- Blockchain continues to create buzz, with 74% of respondents in Deloitte global survey citing a “compelling business case” for using the technology in their organizations.
- Of those, 43% say their organization is already deploying blockchain in some capacity, while 41% expect to see blockchain application within the next year.
- Still, while more than half (59%) of early adopters believe blockchain could disrupt their industry, many see few active use cases currently to fulfill that promise.
The survey spanned 10 global industries and three economic regions. Healthcare and life sciences comprised 16% of the respondents.
Organizations that already leverage digital technologies as a business strategy are embracing blockchain faster than traditional enterprise organizations, but the traditional ones are also upping their ante on blockchain in hope it will increase efficiencies and support new business models and revenue sources, according to the report.
Interest in blockchain is high, and companies don’t want to be left behind if valid use cases are identified. Nearly 40% of respondents say their organization will invest at least $5 million in blockchain technology over the next year.
At the same time, 44% of respondents feel blockchain is overhyped, up from 34% in Deloitte’s 2016 survey, and there are complaints of “blockchain fatigue,” the report says.
And although a majority (78%) of organizations fear losing competitive advantage if they ignore the blockchain craze, a third question whether they will see return on investment in the technology.
The findings are reflective of current actions in the healthcare industry, where companies are forging ahead with blockchain projects despite uncertainty about probable use cases and long-term benefits.
In January, American Medical Association-backed startup Akiri launched a vendor-agnostic tool that uses blockchain technology to securely transmit healthcare information using codes. And recently, Walmart obtained a U.S. patent for a medical records system that would be stored in a blockchain database and retrieved by first responders in the event of an emergency.
And Mount Sinai’s Icahn School of Medicine and Institute for Next Generation Healthcare have established a new research center devoted to exploring potential applications for blockchain in healthcare and medical science.
Given its ability to improve interoperability, the Internet Data Corporation predicts one in five healthcare organizations will be using blockchain technology for operations and patient identification by 2020. But other use cases, such as incentivizing patients to exchange data and streamlining administrative data quality and management, are largely conceptual at this stage, Mutaz Shegewi, an IDC analyst and the report’s author, told Healthcare Dive recently.

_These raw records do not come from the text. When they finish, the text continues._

-- ==== Sys2Proof/Machine/Ops.lean ====
section
/-! DEFINITION. The shared operations: performing accesses (06), claims and undo logs (09), fault reports, block termination (19/R349)
and taking a trap and returning from it (19/R345 to R347). -/

namespace Sys2Proof.Machine

/-! ## Queries -/

/-- The age stamp of the task that a group runs (0 where it runs none). -/
def Group.age (g : Group) : Dword :=
  match g.work with
  | .task r => recAge r
  | _ => 0

/-- Tile index or AGE of the work unit held (Table 19.4 WORK). -/
def Group.workWord (g : Group) : Dword :=
  match g.work with
  | .none => 0
  | .tile n => BitVec.ofNat 64 n
  | .task r => recAge r

/-- The frame of the task that a group runs, where its launch has a claim table and its claim area passed (R185, R373). -/
def State.claimFrame (s : State) (g : Group) : Option (Launch × Nat) :=
  match s.launch g.launch, g.work with
  | some l, .task r => if l.hasClaims && g.taskOpen && !g.claimBad then some (l, recFrame r) else none
  | _, _ => none

def State.nlog (s : State) (f : Nat) : Nat := s.scrNat f 2
def State.nset (s : State) (f : Nat) : Nat := s.scrNat (f + 2) 1
def State.sealed (s : State) (f : Nat) : Bool := s.scrNat (f + 3) 1 % 2 == 1

/-- The sets that a task holds (Table 9.3). -/
def State.heldSets (s : State) (f : Nat) : List Nat := (List.range (s.nset f)).map fun i => s.scrNat (f + 64 + 4 * i) 4

/-- The undo entries of a task: word address and old value (Table 9.4). -/
def State.undoLog (s : State) (f : Nat) : List (Nat × Word) :=
  (List.range (s.nlog f)).map fun j =>
    (s.scrNat (f + 128 + 8 * j) 4, BitVec.ofNat 32 (s.scrNat (f + 132 + 8 * j) 4))

/-! ## Performing accesses -/

/-- Two runs of cells have a cell in common. -/
def overlap (a n b m : Nat) : Bool := decide (a < b + m && b < a + n)

/-- The epoch of a block for the watch: completed phases of its barrier 0 (R202). -/
def Block.epoch (b : Block) : Nat := (b.bars[0]?).elim 0 fun x => x.phase.toNat

/-- A write to a line of a WATCH page is counted, and logged when it adds a second or later block (R202, R203); an entry in host
memory goes through port 0 (log 66). -/
def State.watchWrite (s : State) (block : Nat) (addr : Nat) : State :=
  if !patWatch (s.attr addr) then s
  else
    match AMap.get? s.blocks block with
    | none => s
    | some b =>
      let line := addr / 64 * 64
      let old := s.watch.find? fun w => w.line = line && w.launch = b.launch && w.epoch = b.epoch
      let seen := (old.map (·.blocks)).getD []
      if seen.contains b.num then s
      else
        let w : WatchLine := { line := line, launch := b.launch, epoch := b.epoch, blocks := seen ++ [b.num] }
        let s1 := { s with watch := w :: s.watch.filter fun x => some x != old }
        match seen with
        | [] => s1
        | first :: _ =>
          let cfg := s.reg (regMan 0x108)
          if !cfg.getLsbD 31 then s1
          else
            let n := 2 ^ (cfg.toNat % 32)
            let widx := s.reg (regMan 0x10C)
            if (widx - s.reg (regMan 0x110)).toNat = n then
              let d := s.reg (regMan 0x114)
              s1.setReg (regMan 0x114) (if d = 0xFFFFFFFF#32 then d else d + 1)
            else
              let l := s.launch b.launch
              let base := (s.reg (regMan 0x104)).toNat % 2 ^ 20 * 2 ^ 32 + (s.reg (regMan 0x100)).toNat / 32 * 32
              let entry := leBytes 8 line ++ [BitVec.ofNat 8 ((l.map (·.ctx)).getD 0), BitVec.ofNat 8 ((l.map (·.queue)).getD 0)] ++
                leBytes 6 0 ++ leBytes 2 first ++ leBytes 2 b.num ++ leBytes 4 b.epoch ++ leBytes 4 (seen.length + 1) ++ leBytes 4 0
              (s1.physWrite false (base + 32 * (widx.toNat % n)) entry).setReg (regMan 0x10C) (widx + 1)

/-- Writing an undo entry for a word that the task has not logged (R189); the entry fills its allotment (R370). -/
def State.logWord (s : State) (grp f addr : Nat) : State :=
  let w := addr / 4 * 4
  if (s.undoLog f).any fun u => u.1 == w then s
  else
    let n := s.nlog f
    let s1 := s.scrWrite (f + 128 + 8 * n) (leBytes 4 (w % 2 ^ 29) ++ leBytes 4 (s.scrNat w 4))
    (s1.scrWrite f (leBytes 2 (n + 1))).updGroup grp fun g => { g with allotted := g.allotted.filter (· != w) }

/-- Logging the words that a write of n bytes covers, where the write is logged. -/
def State.logWrite (s : State) (grp addr n : Nat) : State :=
  match s.group grp with
  | none => s
  | some g =>
    match s.claimFrame g with
    | none => s
    | some (l, f) =>
      (List.range ((addr % 4 + n + 3) / 4)).foldl (fun a i =>
        let w := addr / 4 * 4 + 4 * i
        if (l.setOf w).isSome then a.logWord grp f w else a) s

/-! ### What reads may still miss (R120, R123, R124) -/

/-- What a thread of a group knows of past writes. -/
def State.knownAt (s : State) (grp thr : Nat) : Known := (AMap.get? s.known (32 * grp + thr)).getD {}

/-- What the threads of a group know. -/
def State.groupKnown (s : State) (grp : Nat) : List Known := (List.range 32).map fun t => s.knownAt grp t

/-- What some threads know together. -/
def Known.join (l : List Known) : Known :=
  { dev := l.foldl (fun m k => max m k.dev) 0, clu := l.foldl (fun m k => max m k.clu) 0, blk := l.foldl (fun m k => max m k.blk) 0
    read := l.flatMap (·.read) }

/-- Cells whose older bytes agents may go on reading: scratchpad and shared memory. -/
def pastCell (cell : Nat) : Bool := decide (2 * 2 ^ 56 ≤ cell ∧ cell < 4 * 2 ^ 56)

/-- The 8-byte units of n bytes at a cell (R119): each is read and written by itself. -/
def unitsAt (cell n : Nat) : List (Nat × Nat) := if n = 16 then [(cell, 8), (cell + 8, 8)] else [(cell, n)]

/-- The write of n bytes at a cell by a group is noted with what it replaces; near, where its core has seen it before. -/
def State.notePast (s : State) (grp : Nat) (near : Bool) (cell n : Nat) : State :=
  if pastCell cell then
    { s with past := { cell := cell, len := n, old := Memory.read s.mem cell n, core := coreOf grp, grp := grp, near := near
                       block := ((s.group grp).map (·.block)).getD 0 } :: s.past }
  else s

/-- A write that no agent misses once it is made: that of a copy or of the W1 itself. -/
def State.noteFixed (s : State) (core cell n : Nat) : State :=
  if pastCell cell && !s.past.isEmpty then { s with past := { cell := cell, len := n, old := [], core := core } :: s.past } else s

/-- A thread has read n bytes at a cell as they stood after so many writes: it reads no older bytes there (R120). -/
def State.noteRead (s : State) (grp thr cell n count : Nat) : State :=
  let k := s.knownAt grp thr
  let k' : Known := { k with read := (cell, n, count) :: k.read }
  if count ≤ k.dev then s else { s with known := AMap.set s.known (32 * grp + thr) k' }

/-- What an acquire at a scope brings a thread of a group (R124): at `.dev` every write made so far; at `.clu` and `.blk`, those of its
cluster, or block, and what the threads there know; at `.grp`, what its group's threads know. -/
def State.acquired (s : State) (grp : Nat) : Scope → Known
  | .grp => .join (s.groupKnown grp)
  | .blk => { Known.join ((s.groups.filter fun q => some q.2.block = (s.group grp).map (·.block)).flatMap fun q => s.groupKnown q.1) with
      blk := s.past.length }
  | .clu => { Known.join ((s.groups.filter fun q => clusterOf q.1 = clusterOf grp).flatMap fun q => s.groupKnown q.1) with
      clu := s.past.length, blk := s.past.length }
  | .dev | .sys => { dev := s.past.length, clu := s.past.length, blk := s.past.length }

/-- An acquire by some threads of a group at a scope. -/
def State.acquireAt (s : State) (grp : Nat) (m : Word) (sc : Scope) : State :=
  if s.past.isEmpty then s
  else { s with known := (threads m).foldl (fun a t => AMap.set a (32 * grp + t) (s.acquired grp sc)) s.known }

“Blockchain essentially brings with it certain properties that may … be able to unleash a lot of the untapped value and the logic from these kind of siloed data reserves we see in healthcare systems,” Shegewi said. As healthcare increasingly needs to respond more context — patients, families, the demand for consumer-centric experiences — “that is bringing this need to exchange data and to be able to do it through strong, robust methods of interoperability,” he added.